How to design a home office

Working from home seems so easy. You simply put a desk in a spare bedroom, in a corner of the family room or in your kitchen and you’re ready to get to work, right? Not so fast. There are a few factors to consider when setting up a home office including whether you’re using the right desk and chair, whether you have enough filing space and whether you have room for equipment and supplies nearby. So pull up a chair and get started on the road to a more efficient home office!

Woman working from homeStep 1: Pick your desk

A good arrangement (if you have the space) is an L-shape with your main work surface and a second work surface connected at a right angle. The best use for the dead space between the two surfaces is to plant your printer in the corner. That will keep your printer out of the way, but still within reach. An all-in-one is a good bet for saving space in your home office, and eliminating the need for four separate machines because one can print, scan, copy and fax.

Step 2: Organize

Your desk doesn’t have to be perfectly clear (and whose is?), but a cluttered desk makes it easy to get distracted and can keep you from focusing on the tasks that need your immediate attention.
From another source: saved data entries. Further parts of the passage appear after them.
-- ==== Sys2Proof/Machine/State.lean ====
section
/-! DEFINITION. Sys2Proof/Machine/State.lean: everything the manual gives the part as state, the part after reset, and the
reasons a command can stop. -/

namespace Sys2Proof.Machine
open Sys2Proof

/-- A mailbox's registers and buffers (R67–R71). -/
structure Mailbox where
  /-- MB_STATUS.STATE: 0 IDLE, 1 BUSY, 2 DONE -/
  st       : Nat
  /-- MB_STATUS.TAG -/
  tag      : Nat
  /-- MB_STATUS.CODE -/
  code     : Nat
  /-- MB_EVENT.DONE -/
  done     : Bool
  /-- MB_EVENT.OVERRUN -/
  overrun  : Bool
  /-- MB_EVENT.ABORTED -/
  aborted  : Bool
  /-- MB_IRQ.EN -/
  irqEn    : Bool
  /-- MB_IRQ.VECTOR -/
  vector   : Nat
  /-- MB_OWNER.ASSIGNED (on mailboxes 2 and above) -/
  assigned : Bool
  /-- MB_OWNER.CONTEXT -/
  ctx      : Nat
  /-- MB_SEQ.EXPECT -/
  expect   : Nat
  /-- request buffer; bytes beyond the list are zero -/
  req      : Bytes
  /-- response buffer; bytes beyond the list are zero -/
  resp     : Bytes
  /-- a request that is accepted and waits under FLAGS.ORDERED (R73): OPCODE, its copy, and the commands it waits for, each by the
  mailbox and SEQUENCE of its request -/
  waiting  : Option (Nat × Request × List (Nat × Nat))
  /-- completion of a held command that waits for the host link to return (R488): status, DETAIL, payload -/
  late     : Option (Nat × Nat × Bytes)
deriving DecidableEq, Repr

/-- A quota block (R80). -/
structure Quota where
  hbmT : Nat
  hbmS : Nat
  slc : Nat
  rings : Nat
  mailboxes : Nat
  srvQueues : Nat
  srvEntries : Nat
  prefixes : Nat
  agents : Nat
  prismShare : Nat
  hbmShare : Nat
  storeShare : Nat
  prioMax : Nat
deriving DecidableEq, Repr

/-- A host window of a context (MEM_MAP_HOST). -/
structure Window where
  handle : Nat
  base   : Nat
  len    : Nat
deriving DecidableEq, Repr

/-- A context (R67, R80, R82, R513). -/
structure Context where
  /-- 0 FREE, 1 ACTIVE, 2 RESETTING -/
  st        : Nat
  quota     : Quota
  /-- the bound event ring, if any (SYS_EVENT_RING) -/
  eventRing : Option Nat
  /-- event records held while the ring is full, oldest first, at most 256 (R79) -/
  held      : List Bytes
  /-- records dropped since the last delivered one (R79) -/
  lost      : Nat
  /-- next OP_HANDLE (R78) -/
  nextOp    : Nat
  /-- count part of the last transaction id (R90) -/
  txnCount  : Nat
  windows   : List Window
  /-- HBM key in its key slot, by identifier; 0 none (R354, R513) -/
  hbmKey    : Nat
  /-- the key being replaced by a key roll in progress; 0 none (R516) -/
  oldKey    : Nat
  /-- context secret, if installed (R514) -/
  secret    : Option Bytes
  /-- CONFIDENTIAL: the host sees the context's memory only as R517 says -/
  confidential : Bool
  /-- REQUIRE_IDE (R518) -/
  requireIde : Bool
  /-- the context's nonce, drawn at creation (R511) -/
  nonce     : Nat
  /-- KEY_EPOCH (R514) -/
  epoch     : Nat
deriving DecidableEq, Repr

/-- A command that answered PENDING and has not delivered its final record (R78). -/
structure PendingOp where
  ctx     : Nat
  handle  : Nat
  opcode  : Nat
  tag     : Nat
  seq     : Nat
  mailbox : Nat
  /-- the request payload, from which the deferred work is done -/
  payload : Bytes
deriving DecidableEq, Repr

/-- A staged configuration item (R91). -/
structure CfgItem where
  ty      : Nat
  inst    : Nat
  setting : Nat
  value   : Nat
deriving DecidableEq, Repr

/-- An open configuration transaction (R90, R95). -/
structure Txn where
  ctx   : Nat
  id    : Nat
  /-- 1 staging, 2 COMMITTING -/
  st    : Nat
  items : List CfgItem
  /-- tick of the CFG_BEGIN -/
  start : Nat
  /-- OP_HANDLE of its CFG_COMMIT, when that answered PENDING -/
  op    : Option Nat
  /-- mailbox of its CFG_COMMIT -/
  mailbox : Nat
  /-- tick at which its commit became the one in progress -/
  since : Nat
  /-- CFG_TXN_n.LEFT as it stood when its commit was accepted -/
  left : Nat
  /-- the affected instances that rejected the items when firmware sent them (R93 step 2); the others have accepted -/
  rejected : List (Nat × Nat)
deriving DecidableEq, Repr

/-- The configuration-transaction machinery (R93, R96). -/
structure Cfg where
  txns    : List Txn
  /-- context numbers of the accepted commits, the one in progress first (R93) -/
  queue   : List Nat
  /-- ids of expired transactions (R95) -/
  expired : List Nat
  lastId : Nat
  lastStatus : Nat
  lastCtx : Nat
  commits : Nat
deriving DecidableEq, Repr

/-- One segment of a Stream Unit task (R328): source and destination address, length, and the address range of the
other party's list entry that is checked before it issues (R344). -/
structure Seg where
  src : Nat
  dst : Nat
  len : Nat
  chk : Option (Nat × Nat)
deriving DecidableEq, Repr

/-- The descriptor a unit has in progress on a ring, from the moment it is consumed. [DEDUCED, log 45] -/
structure Cur where
  index   : Nat
  desc    : Bytes
  /-- 0 at work, 1 finished: TASK_COMPLETE writes its record -/
  phase   : Nat
  status  : Nat
  lb      : Nat
  /-- UNIT_DETAIL, 24 bytes -/
  detail  : Bytes
  /-- a record is written whatever CR holds -/
  force   : Bool
  /-- segments issued and not acknowledged; acknowledged ones not yet reported -/
  out     : List Seg
  /-- segments not yet issued -/
  todo    : List Seg
  /-- bytes and segments acknowledged so far -/
  ackBytes : Nat
  ackSegs  : Nat
  /-- tick at which the work began -/
  start   : Nat
  /-- tick of the last acknowledgement -/
  last    : Nat
  /-- CHK of a confidential context when the task began (R516, R517) -/
  chk     : Option Bytes
  /-- REASON of the fault that ends the task, 0 while there is none; its status; its source address -/
  fault   : Nat
  fstat   : Nat
  faddr   : Nat
  /-- rows done, or the unit's own progress -/
  rows    : Nat
deriving DecidableEq, Repr

/-- A record that a producing unit holds for a full ring (R334). -/
structure HeldRec where
  producer : Nat
  bytes    : Bytes
  /-- vector of the message that follows the record's write, 0xFFFF for none (R335) -/
  vector   : Nat
deriving DecidableEq, Repr

/-- A ring and its register group (R84, R85, R330–R335, R352). -/
structure Ring where
  /-- 0 FREE, 1 RUNNING, 2 STOPPED, 3 DRAINING, 4 DRAINED -/
  st        : Nat
  kind      : Nat
  slotLog2  : Nat
  slots     : Nat
  base      : Nat
  space     : Nat
  unitType  : Nat
  unitInst  : Nat
  completion : Nat
  vector    : Nat
  ctx       : Nat
  head      : Nat
  tail      : Nat
  badWrite  : Bool
  stopCode  : Nat
  stopIndex : Nat
  arm       : Bool
  done      : Nat
  held      : List HeldRec
  /-- descriptors fetched ahead, with their ring index; the first is the one at HEAD (R332) -/
  fetched   : List (Nat × Option Bytes)
  cur       : Option Cur
  /-- a task has begun and its next linked descriptor is still to come -/
  inTask    : Bool
  /-- classes of the descriptors that its task has begun, as a mask (R145) -/
  classes   : Nat
  /-- the task has failed: what is left of it completes with REASON FOLLOWS -/
  taskFail  : Bool
  /-- OP_HANDLE of the RING_DRAIN in progress -/
  drainOp   : Option Nat
  /-- slot that the ring takes among the rings its unit consumes from -/
  slot      : Nat
  /-- a FENCE at HEAD: 0 not begun, 1 waits for a handle, 2 holds its handle and waits for a free slot (R338) -/
  fence     : Nat
  /-- the tick since which it waits -/
  fenceAt   : Nat
  /-- who has posted to a buffer-handle ring: 1 a unit, 2 software, 3 both (R340) -/
  posted    : Nat
deriving DecidableEq, Repr

/-- The snapshot register and shadows of a block (R38–R41). -/
structure Snap where
  busy    : Bool
  pend    : Bool
  seq     : Nat
  latched : List (Nat × Nat)
  shadow  : List (Nat × Nat)
deriving DecidableEq, Repr

/-- What every unit of the Facet Table has in common: settings in effect, error register and its first-error
register, counters, snapshot, engine-reset history. -/
structure UnitRegs where
  /-- settings in effect that a commit has set; an unlisted setting is at its reset value -/
  sets      : List (Nat × Option Nat)
  /-- the block's error register, RW1C -/
  err       : Nat
  /-- RING, INDEX and REASON of the first error since the error register was last all zero -/
  errRing   : Nat
  errIndex  : Nat
  errReason : Nat
  /-- the block's counters; unlisted ones are zero -/
  cnt       : List (Nat × Nat)
  snap      : Snap
  /-- the instance holds for a configuration commit (R93) -/
  hold      : Bool
  /-- ticks of the ENGINE resets of the last 24 hours (R570) -/
  resets    : List Nat
  /-- taken out of service (R570) -/
  oos       : Bool
  /-- for round robin among rings: the slot last served plus one, by class of task (R145) or by 16 plus the context (R329) -/
  rr        : List (Nat × Nat)
  /-- ticks of the corrected errors of the last hour (R358) -/
  recent    : List Nat
  /-- SCL_LAST of a Scaler (R234), LENS_LAST of a Lens (R262) -/
  last      : Nat
deriving DecidableEq, Repr

/-- An open merge interval of error records: one per context, code and unit instance (R575). -/
structure ErrSlot where
  ctx   : Nat
  code  : Nat
  unit  : Nat
  count : Nat
  bytes : Bytes
deriving DecidableEq, Repr

/-- A Loupe log entry (R546). -/
structure LogEntry where
  seq  : Nat
  tick : Nat
  /-- AON_US -/
  aonUs : Nat
  kind : Nat
  sev  : Nat
  die  : Nat
  data : Bytes
deriving DecidableEq, Repr

/-- A reset in progress (R564, R567). -/
structure ResetRun where
  /-- 1 CONTEXT, 2 FUNCTION, 3 WARM -/
  kind : Nat
  ctxs : List Nat
  /-- CTX_DESTROY rather than CTX_RESET -/
  destroy : Bool
  /-- context and handle of the commands awaiting it -/
  ops  : List (Nat × Nat)
  /-- steps 1 and 2 of R567 are done; a CONTEXT reset waits for an accepted commit first (R95) -/
  begun : Bool
deriving DecidableEq, Repr

/-- Supplies, boot state, identity and messages of the part. -/
structure Sys where
  vaux      : Bool
  vin       : Bool
  /-- PERST_N deasserted -/
  perst     : Bool
  /-- FACET_BASE.VALID, STAGE and the table's GENERATION (R51, R65) -/
  valid     : Bool
  stage     : Nat
  gen       : Nat
  /-- IDENT.SCI_MAJOR and SCI_MINOR (R44) -/
  sciMajor  : Nat
  sciMinor  : Nat
  /-- CODE of the error that made the part FATAL; 0 while it is not (R578) -/
  fatal     : Nat
  /-- tick at which SCI firmware started -/
  fwStart   : Nat
  resets    : List ResetRun
  /-- kind of an accepted SYS_RESET that is still to begin (R565) -/
  sysReset  : Option Nat
  /-- the boot sequence runs and SCI firmware is still to publish (R571) -/
  booting   : Bool
  /-- that boot follows a WARM reset -/
  warm      : Bool
  /-- spine and Prism links that are down, by LINK instance (R26) -/
  linksDown : List Nat
  /-- the error counters of the links: corrected retries by LINK instance (R26) -/
  linkRetries : List (Nat × Nat)
  msixOn    : Bool
  /-- unmasked MSI-X vectors -/
  unmasked  : List Nat
  /-- vectors whose PBA bit is set (R482) -/
  pba       : List Nat
  /-- MSI-X messages sent, oldest first -/
  msgs      : List Nat
  /-- RC fields by address, and the value the last RC read returned (R591) -/
  rc        : List (Nat × Nat)
  rdata     : Nat
  /-- pod and pod device index of this device (R440), as POD_JOIN gave them -/
  pod       : Nat
  podDev    : Nat
  /-- POD_JOIN has completed and pod synchronisation holds (R439) -/
  joined    : Bool
  podSync   : Bool
  /-- unit instances that are fused off, by TYPE × 65,536 + INSTANCE (R60): no command changes it -/
  fused     : List Nat
  /-- unit instances that were out of service at the last publication of the table, by TYPE × 65,536 + INSTANCE (R60, R570) -/
  pubOos    : List Nat
  /-- active firmware slot: 0 A, 1 B (R548) -/
  slot      : Nat
  /-- running and fused security version numbers, debug state: 0 LOCKED, 1 UNLOCK_PENDING, 2 UNLOCKED (R509, R525) -/
  svn       : Nat
  rollback  : Nat
  debug     : Nat
  /-- HP_STATUS.IDE_LINK and IDE_CXL (R501) -/
  ideLink   : Bool
  ideCxl    : Bool
  /-- messages sent on network bindings: binding, bytes; oldest first -/
  netOut    : List (Nat × Bytes)
  /-- messages for devices of other pods, which leave over the Network Ports (R438): system index, class, bytes; oldest first -/
  outbound  : List (Nat × Nat × Bytes)
  /-- POD_ID and MGMT_ADDR straps as sampled (R582) -/
  strapPod  : Nat
  strapMgmt : Nat
deriving DecidableEq, Repr

/-- A run of pages that MEM_ALLOC gave out (R353). -/
structure Alloc where
  ctx  : Nat
  base : Nat
  len  : Nat
deriving DecidableEq, Repr

/-- The memories: each a canonical list of the bytes that are not zero, and the poison marks. -/
structure Mems where
  /-- device memory, by device address (R58) -/
  hbm    : List Host.Cell
  /-- core SRAM: core × 2^25 + byte offset; cores 0–31 teacher, 32–47 student (R126, R182) -/
  sram   : List Host.Cell
  /-- host memory, by host physical address -/
  host   : List Host.Cell
  /-- the Weight Store's logical contents (R58, R364) -/
  store  : List Host.Cell
  /-- poisoned 64-byte lines of device memory -/
  hbmPoison  : List Nat
  /-- marked 8-byte words of core SRAM -/
  sramPoison : List Nat
  /-- of these, the words that an uncorrectable error marked; the others hold poison (R126) -/
  sramUe : List Nat
  /-- poisoned 4 KiB codewords of the Store -/
  storePoison : List Nat
  /-- poisoned 64-byte lines of host memory -/
  hostPoison : List Nat
  /-- owner of each 2 MiB page plus one; 0 free (R353) -/
  pages  : List (Nat × Nat)
  allocs : List Alloc
  /-- stacks in the FAILED state (R576) -/
  failed : List Nat
deriving DecidableEq, Repr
When you set up your desk, limit the items you keep on your desk to the ones you use daily or weekly, including a tape dispenser, scissors, a stocked pen and pencil holder, desk lamp and your phone. Ideally, your computer should be on a surface to the left or right of your desk or parallel to it.

step 3: Shelving

Keep the items you use less frequently on shelves above or next to your desk to increase your storage space and to reduce desktop clutter. Other options include a desktop hutch to store items within arm’s reach and a tall, four-shelf bookcase (ideally with adjustable shelves) to hold dozens of books and reference materials. Adjustable shelves make more sense than fixed shelves because they eliminate wasted space above and below the shelves.

step 4: comfort supplies

Storage and organization are important, yet there’s another factor to consider when you set up your home office: ergonomics. Carpal Tunnel Syndrome and other repetitive injuries are the side effects of computers, but you can eliminate them or at least minimize them by using the right products. A wide range of ergonomic products — including wrist rests, mouse rests, and elevated footrests — can keep your productivity level high and your level of pain low.

step 5: Pick the right chair

Use an ergonomically-correct chair to minimize the wear and tear on your back, neck and shoulders. If you sit in front of your computer for long periods of time, your body will let you know whether you’re using the wrong chair. A kitchen table chair or a chair from your dining room aren’t made for sitting in front of a computer for hours. Chairs with adjustable seats, armrests, swivel features and padding, among other features, are a better option and more affordable than before.

the finished product

Consider your new home office as a clean slate. You can completely furnish it with a functional desk, comfortable desk chair and plenty of storage space (a reading chair too) or keep it simple with a desk, laptop and printer. Best of all, you can design your home office to fit your tastes and needs, and it won’t resemble anything close to your old corporate office!